Input data below:

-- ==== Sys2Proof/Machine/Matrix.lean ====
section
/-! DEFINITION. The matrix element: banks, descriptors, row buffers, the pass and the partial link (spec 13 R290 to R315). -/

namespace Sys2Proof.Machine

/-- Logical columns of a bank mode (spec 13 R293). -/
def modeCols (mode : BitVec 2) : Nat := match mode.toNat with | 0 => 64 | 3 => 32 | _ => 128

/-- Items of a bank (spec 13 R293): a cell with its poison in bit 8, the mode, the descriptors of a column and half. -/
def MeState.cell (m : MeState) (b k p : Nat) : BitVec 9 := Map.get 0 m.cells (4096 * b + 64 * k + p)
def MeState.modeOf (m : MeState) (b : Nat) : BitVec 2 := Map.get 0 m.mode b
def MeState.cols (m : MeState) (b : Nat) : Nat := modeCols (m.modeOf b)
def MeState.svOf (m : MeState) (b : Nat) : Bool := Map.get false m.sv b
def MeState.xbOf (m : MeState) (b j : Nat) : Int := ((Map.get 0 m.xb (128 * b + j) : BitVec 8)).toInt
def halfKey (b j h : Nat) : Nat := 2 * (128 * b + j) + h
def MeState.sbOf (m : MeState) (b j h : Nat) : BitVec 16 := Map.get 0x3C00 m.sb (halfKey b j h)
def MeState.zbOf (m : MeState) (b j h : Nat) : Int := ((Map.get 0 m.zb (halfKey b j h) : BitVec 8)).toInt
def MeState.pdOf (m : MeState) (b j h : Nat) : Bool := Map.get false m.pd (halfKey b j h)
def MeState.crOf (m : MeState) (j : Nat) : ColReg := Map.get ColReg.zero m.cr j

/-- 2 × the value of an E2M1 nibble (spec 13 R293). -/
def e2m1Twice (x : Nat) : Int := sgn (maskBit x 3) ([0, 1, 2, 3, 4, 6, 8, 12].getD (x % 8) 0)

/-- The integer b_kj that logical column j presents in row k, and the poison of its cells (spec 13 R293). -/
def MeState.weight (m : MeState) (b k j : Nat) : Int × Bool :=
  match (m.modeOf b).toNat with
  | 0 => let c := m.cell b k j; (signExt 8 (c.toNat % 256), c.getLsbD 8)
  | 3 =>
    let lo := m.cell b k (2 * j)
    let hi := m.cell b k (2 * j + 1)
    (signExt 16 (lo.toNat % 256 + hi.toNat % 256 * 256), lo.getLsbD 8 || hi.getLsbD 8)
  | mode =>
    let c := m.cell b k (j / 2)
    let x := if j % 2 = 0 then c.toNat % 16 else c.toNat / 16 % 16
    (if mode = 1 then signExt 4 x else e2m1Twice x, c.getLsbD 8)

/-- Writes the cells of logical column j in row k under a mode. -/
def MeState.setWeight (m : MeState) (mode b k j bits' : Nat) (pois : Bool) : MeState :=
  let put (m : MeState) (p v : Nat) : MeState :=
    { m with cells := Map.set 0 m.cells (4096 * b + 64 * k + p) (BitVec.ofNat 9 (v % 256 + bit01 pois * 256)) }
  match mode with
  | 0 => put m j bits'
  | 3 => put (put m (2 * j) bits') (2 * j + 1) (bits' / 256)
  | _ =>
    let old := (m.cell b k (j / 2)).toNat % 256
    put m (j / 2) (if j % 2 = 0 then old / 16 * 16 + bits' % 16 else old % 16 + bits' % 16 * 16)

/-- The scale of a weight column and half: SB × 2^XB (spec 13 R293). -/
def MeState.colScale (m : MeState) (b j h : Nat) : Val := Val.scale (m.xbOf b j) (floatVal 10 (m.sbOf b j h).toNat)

End of Input data.

Search the records for the string "cells" and, wherever a line contains it, please copy that line.

def MeState.cell (m : MeState) (b k p : Nat) : BitVec 9 := Map.get 0 m.cells (4096 * b + 64 * k + p)
/-- The integer b_kj that logical column j presents in row k, and the poison of its cells (spec 13 R293). -/
/-- Writes the cells of logical column j in row k under a mode. -/
    { m with cells := Map.set 0 m.cells (4096 * b + 64 * k + p) (BitVec.ofNat 9 (v % 256 + bit01 pois * 256)) }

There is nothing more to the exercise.